__Problem details__.
Write down, unchanged, the entries from the first line through the line holding "exact .refl _ s". Include no other line.

__Saved entries__.
/-! ### What a latched fault holds (R227, R240) -/

section
variable {s : State}

theorem coreTurn_of_latched (h : s.fault ≠ none) : coreTurn s = .next s := by
  simp [coreTurn, cycleEnabled, h]

theorem timerTurn_of_latched (h : s.fault ≠ none) : timerTurn s = s :=
  timerTurn_of_not_enabled fun he => h ((tickEnabled_iff s).1 he).2

end

/-- Settles O49: each of these turns answers the state it got. -/
theorem latchedFaultHoldsTheMachine : Obligations.LatchedFaultHoldsTheMachine := by
  unfold Obligations.LatchedFaultHoldsTheMachine
  intro s hf hstops hturn
  have hf' : (turnTaken s).fault ≠ none := hf
  have hidle : SameBut [.replies, .schedule] s (turnTaken s) := (sameBut_turnTaken s).mono (by simp)
  have done {c : Command} {r : Result} (h : nextTurn s = .host c)
      (hc : hostTurn c (turnTaken s) = onNext (fun t => t.reply .done) r)
      (hr : r = .next (turnTaken s)) :
      ∃ t, step s = .next t ∧ SameBut [.replies, .schedule] s t :=
    ⟨_, step_of_host_done h hc hr, sameBut_host_idle s _⟩
  rcases hturn with h | h | ⟨veto, h | h | h | h⟩
  · exact ⟨_, (step_of_core h).trans (coreTurn_of_latched hf'), hidle⟩
  · exact ⟨_, (step_of_timer h).trans (congrArg _ (timerTurn_of_latched hf')), hidle⟩
  · exact done h rfl (cmdRun_of_latched hf' _ veto)
  · exact done h rfl (cmdRun_of_latched hf' _ veto)
  · exact done h rfl (cmdStep_of_latched hf' veto)
  · exact done h rfl (cmdStop_of_stopped (s := turnTaken s) (hstops hf) veto)

/-! ### What clears the latch (R230, 10_state.md R41) -/

theorem sameBut_cmdKey (k : Nat) (down : Bool) (s : State) : SameBut [.keys] s (cmdKey k down s).1 := by
  unfold cmdKey
  split
  · exact sameBut_setKey s _ down
  · exact .refl _ s

theorem sameBut_cmdSetClock (hz : Nat) (s : State) : SameBut [.engine, .out] s (cmdSetClock hz s) := by
  unfold cmdSetClock
  split
  · exact (sameBut_setClockHz s hz).append (sameBut_emit _ _)
  · exact (sameBut_setClockHz s hz).mono (by simp)

theorem cmdLoad_of_fits {image : List Byte} (h : image.length ≤ 3584) (s : State) :
    cmdLoad image s = (s.loadImage image, .done) := if_pos ((imageFits_iff image).2 h)

theorem cmdLoad_of_tooLarge {image : List Byte} (h : 3584 < image.length) (s : State) :
    cmdLoad image s = (s, .programTooLarge) := if_neg (mt (imageFits_iff image).1 (Nat.not_le.2 h))

/-- The two turns that R230 lets clear the latch. -/
def ClearsLatch (turn : Turn) (s : State) : Prop :=
  (∃ veto, turn = .host (.reset veto) ∧ ¬ Cancelled s .reset veto) ∨
  ∃ image, turn = .host (.load image) ∧ image.length ≤ 3584

/-- Every other turn leaves a latched fault as it is. -/
theorem takeTurn_keepsLatch {turn : Turn} {s t : State} (hl : s.fault ≠ none)
    (h : takeTurn turn s = .next t) : ClearsLatch turn s ∨ t.fault = s.fault := by
  cases turn with
  | core =>
    cases (coreTurn_of_latched hl).symm.trans h
    exact Or.inr rfl
  | timer =>
    cases h
    exact Or.inr (sameBut_timerTurn s .fault (by simp))
  | host c =>
    cases c with
    | load image =>
      by_cases hfits : image.length ≤ 3584
      · exact Or.inl (Or.inr ⟨image, rfl, hfits⟩)
      · rw [takeTurn, hostTurn, cmdLoad_of_tooLarge (Nat.not_le.1 hfits)] at h
        cases h
        exact Or.inr rfl
    | reset veto =>
      by_cases hv : Cancelled s .reset veto
      · rw [takeTurn, hostTurn, cmdReset, (withHooks_cancelled hv _).1] at h
        cases h
        exact Or.inr (by simp)
      · exact Or.inl (Or.inl ⟨veto, rfl, hv⟩)
    | run veto | resume veto =>
      rw [takeTurn, hostTurn, cmdRun_of_latched hl] at h
      cases h
      exact Or.inr rfl
    | step veto =>
      rw [takeTurn, hostTurn, cmdStep_of_latched hl] at h
      cases h
      exact Or.inr rfl
    | stop veto =>
      obtain ⟨u, hu, hframe, -⟩ := cmdStop_spec veto s
      rw [takeTurn, hostTurn, hu] at h
      cases h
      exact Or.inr (hframe .fault (by simp))
    | setClockSpeedHz hz =>
      cases h
      exact Or.inr (sameBut_cmdSetClock hz s .fault (by simp))
    | running =>
      cases h
      exact Or.inr rfl
    | buttonPress k | buttonRelease k =>
      cases h
      exact Or.inr (sameBut_cmdKey k _ s .fault (by simp))

/-- Settles O50, by the turns: all but two leave the latch as it is. -/
theorem onlyResetOrLoadClearsTheLatch : Obligations.OnlyResetOrLoadClearsTheLatch := by
  unfold Obligations.OnlyResetOrLoadClearsTheLatch
  intro s t hl h hchanged
  exact (takeTurn_keepsLatch (s := turnTaken s) hl h).resolve_right hchanged

/-! ### load (R225, R277) -/

/-- Settles O47: the loaded state is the cleared state but for the image's bytes; an image that does not
fit is refused before any change. -/
theorem loadPlacesTheImage : Obligations.LoadPlacesTheImage := by
  unfold Obligations.LoadPlacesTheImage
  intro s image hturn
  have hstep := step_of_host hturn
  rw [hostTurn] at hstep
  constructor
  · intro hfits
    rw [cmdLoad_of_fits hfits] at hstep
    have hframe := sameBut_loadImage (turnTaken s) image
    obtain ⟨-, hV, hI, -, hgfx, hDT, hST, hstack, hsp, hkeys, hopcode⟩ :=
      isCleared_clearAndStop (turnTaken s)
    exact ⟨_, hstep, rfl, hframe .runState (by simp), hframe .fault (by simp),
      readByte_loadImage (turnTaken s) image hfits,
      fun k => (hframe .V (by simp) k).trans (hV k), (hframe .I (by simp)).trans hI,
      (hframe .DT (by simp)).trans hDT, (hframe .ST (by simp)).trans hST,
      (hframe .sp (by simp)).trans hsp, fun k => (hframe .stack (by simp) k).trans (hstack k),
      fun p => (hframe .gfx (by simp) p).trans (hgfx p),
      fun k => (hframe .keys (by simp) k).trans (hkeys k), (hframe .opcode (by simp)).trans hopcode,
      hframe .out (by simp), hframe .cfg (by simp), hframe .engine (by simp)⟩
  · intro htoo
    rw [cmdLoad_of_tooLarge htoo] at hstep
    exact ⟨_, hstep, rfl, sameBut_host_idle s _⟩
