/-- Major opcode 1111011, funct3 000 (R328, R330). -/
def Group.custom30 (f : Fields) : Except DecodeError Instr :=
  if f.a3 = 0#3 ∧ f.b1 = 0#1 then .ok (.amoSwapD f.rd f.rs1 f.rs2 f.c3)
  else if f.a3 = 0#3 ∧ f.b1 = 1#1 then .ok (.amoAddD f.rd f.rs1 f.rs2 f.c3)
  else if f.a3 = 1#3 ∧ f.b1 = 0#1 then .ok (.amoAndD f.rd f.rs1 f.rs2 f.c3)
  else if f.a3 = 1#3 ∧ f.b1 = 1#1 then .ok (.amoOrD f.rd f.rs1 f.rs2 f.c3)
  else if f.a3 = 2#3 ∧ f.b1 = 0#1 then .ok (.amoMaxD f.rd f.rs1 f.rs2 f.c3)
  else if f.a3 = 2#3 ∧ f.b1 = 1#1 then .ok (.amoMaxuD f.rd f.rs1 f.rs2 f.c3)
  else if f.a3 = 3#3 ∧ f.b1 = 0#1 then .ok (.amoCasD f.rd f.rs1 f.rs2 f.c3)
  else if f.a3 = 3#3 ∧ f.b1 = 1#1 then .ok (.amoAggaddD f.rd f.rs1 f.rs2 f.c3)
  else if f.a3 = 4#3 ∧ f.b1 = 0#1 then .ok (.amoSwapW f.rd f.rs1 f.rs2 f.c3)
  else if f.a3 = 4#3 ∧ f.b1 = 1#1 then .ok (.amoAddW f.rd f.rs1 f.rs2 f.c3)
  else if f.a3 = 5#3 ∧ f.b1 = 0#1 then .ok (.amoAndW f.rd f.rs1 f.rs2 f.c3)
  else if f.a3 = 5#3 ∧ f.b1 = 1#1 then .ok (.amoOrW f.rd f.rs1 f.rs2 f.c3)
  else if f.a3 = 6#3 ∧ f.b1 = 0#1 then .ok (.amoMaxW f.rd f.rs1 f.rs2 f.c3)
  else if f.a3 = 6#3 ∧ f.b1 = 1#1 then .ok (.amoMaxuW f.rd f.rs1 f.rs2 f.c3)
  else if f.a3 = 7#3 ∧ f.b1 = 0#1 then .ok (.amoCasW f.rd f.rs1 f.rs2 f.c3)
  else if f.a3 = 7#3 ∧ f.b1 = 1#1 then .ok (.amoAggaddW f.rd f.rs1 f.rs2 f.c3)
  else .error .operation

/-- Major opcode 1111011, funct3 001 (R180, R331, R332). -/
def Group.custom31 (f : Fields) : Except DecodeError Instr :=
  if f.a3 = 0#3 ∧ f.b1 = 1#1 then need (f.rs2 = 0#5 ∧ f.rs1 = 0#5 ∧ f.rd = 0#5) (.fenceR f.c3)
  else if f.a3 = 1#3 ∧ f.b1 = 0#1 then need (f.rs2 = 0#5 ∧ f.rs1 = 0#5 ∧ f.rd = 0#5) (.fenceA f.c3)
  else if f.a3 = 1#3 ∧ f.b1 = 1#1 then need (f.rs2 = 0#5 ∧ f.rs1 = 0#5 ∧ f.rd = 0#5) (.fenceS f.c3)
  else if f.a3 = 2#3 ∧ f.b1 = 0#1 ∧ f.c3 = 0#3 then need (f.rs2 = 0#5 ∧ f.rs1 = 0#5 ∧ f.rd = 0#5) .fenceOwn
  else if f.a3 = 2#3 ∧ f.b1 = 0#1 ∧ f.c3 = 1#3 then need (f.rd = 0#5) (.fenceFar f.rs1 f.rs2)
  else .error .operation

/-- Major opcode 1111011, funct3 010 (R333, R334, R335). -/
def Group.custom32 (f : Fields) : Except DecodeError Instr :=
  if f.a3 = 0#3 ∧ f.b1 = 0#1 ∧ f.c3 = 0#3 then .ok (.waitaEqW f.rd f.rs1 f.rs2)
  else if f.a3 = 0#3 ∧ f.b1 = 0#1 ∧ f.c3 = 1#3 then .ok (.waitaNeW f.rd f.rs1 f.rs2)
  else if f.a3 = 0#3 ∧ f.b1 = 0#1 ∧ f.c3 = 2#3 then .ok (.waitaEqD f.rd f.rs1 f.rs2)
  else if f.a3 = 0#3 ∧ f.b1 = 0#1 ∧ f.c3 = 3#3 then .ok (.waitaNeD f.rd f.rs1 f.rs2)
  else if f.a3 = 0#3 ∧ f.b1 = 1#1 ∧ f.c3 = 0#3 then need (f.rs2 = 0#5 ∧ f.rs1 = 0#5 ∧ f.rd = 0#5) .wfe
  else if f.a3 = 0#3 ∧ f.b1 = 1#1 ∧ f.c3 = 1#3 then need (f.rs2 = 0#5 ∧ f.rd = 0#5) (.sev f.rs1)
  else .error .operation

/-- Major opcode 1111011, funct3 011 (R336, R337, R338). -/
def Group.custom33 (f : Fields) : Except DecodeError Instr :=
  if f.a3 = 0#3 ∧ f.b1 = 0#1 ∧ f.c3 = 0#3 then need (f.rs2 = 0#5) (.rbcfg f.rs1 f.rd)
  else if f.a3 = 0#3 ∧ f.b1 = 0#1 ∧ f.c3 = 1#3 then need (f.rd = 0#5) (.msgSend f.rs1 f.rs2)
  else if f.a3 = 0#3 ∧ f.b1 = 0#1 ∧ f.c3 = 2#3 then .ok (.msgWait f.rd f.rs1 f.rs2)
  else .error .operation

/-- Major opcode 1111011, funct3 100 (R339). -/
def Group.custom34 (f : Fields) : Except DecodeError Instr :=
  if f.rs2 = 0#5 then need (f.rd = 0#5) (.bcfg f.rs1 (f.a3 ++ f.b1 ++ f.c3))
  else if f.rs2 = 1#5 then need (f.rs1 = 0#5) (.barrTeam f.rd (f.a3 ++ f.b1 ++ f.c3))
  else if f.rs2 = 2#5 then need (f.rs1 = 0#5) (.barrField f.rd (f.a3 ++ f.b1 ++ f.c3))
  else if f.rs2 = 3#5 then need (f.rd = 0#5) (.bwait f.rs1 (f.a3 ++ f.b1 ++ f.c3))
  else if f.rs2 = 4#5 then need (f.rs1 = 0#5) (.bstat f.rd (f.a3 ++ f.b1 ++ f.c3))
  else .error .operation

__Completed task__.
/-! ### What a latched fault holds (R227, R240) -/

section
variable {s : State}

theorem coreTurn_of_latched (h : s.fault ≠ none) : coreTurn s = .next s := by
  simp [coreTurn, cycleEnabled, h]

theorem timerTurn_of_latched (h : s.fault ≠ none) : timerTurn s = s :=
  timerTurn_of_not_enabled fun he => h ((tickEnabled_iff s).1 he).2

end

/-- Settles O49: each of these turns answers the state it got. -/
theorem latchedFaultHoldsTheMachine : Obligations.LatchedFaultHoldsTheMachine := by
  unfold Obligations.LatchedFaultHoldsTheMachine
  intro s hf hstops hturn
  have hf' : (turnTaken s).fault ≠ none := hf
  have hidle : SameBut [.replies, .schedule] s (turnTaken s) := (sameBut_turnTaken s).mono (by simp)
  have done {c : Command} {r : Result} (h : nextTurn s = .host c)
      (hc : hostTurn c (turnTaken s) = onNext (fun t => t.reply .done) r)
      (hr : r = .next (turnTaken s)) :
      ∃ t, step s = .next t ∧ SameBut [.replies, .schedule] s t :=
    ⟨_, step_of_host_done h hc hr, sameBut_host_idle s _⟩
  rcases hturn with h | h | ⟨veto, h | h | h | h⟩
  · exact ⟨_, (step_of_core h).trans (coreTurn_of_latched hf'), hidle⟩
  · exact ⟨_, (step_of_timer h).trans (congrArg _ (timerTurn_of_latched hf')), hidle⟩
  · exact done h rfl (cmdRun_of_latched hf' _ veto)
  · exact done h rfl (cmdRun_of_latched hf' _ veto)
  · exact done h rfl (cmdStep_of_latched hf' veto)
  · exact done h rfl (cmdStop_of_stopped (s := turnTaken s) (hstops hf) veto)

/-! ### What clears the latch (R230, 10_state.md R41) -/

theorem sameBut_cmdKey (k : Nat) (down : Bool) (s : State) : SameBut [.keys] s (cmdKey k down s).1 := by
  unfold cmdKey
  split
  · exact sameBut_setKey s _ down
  · exact .refl _ s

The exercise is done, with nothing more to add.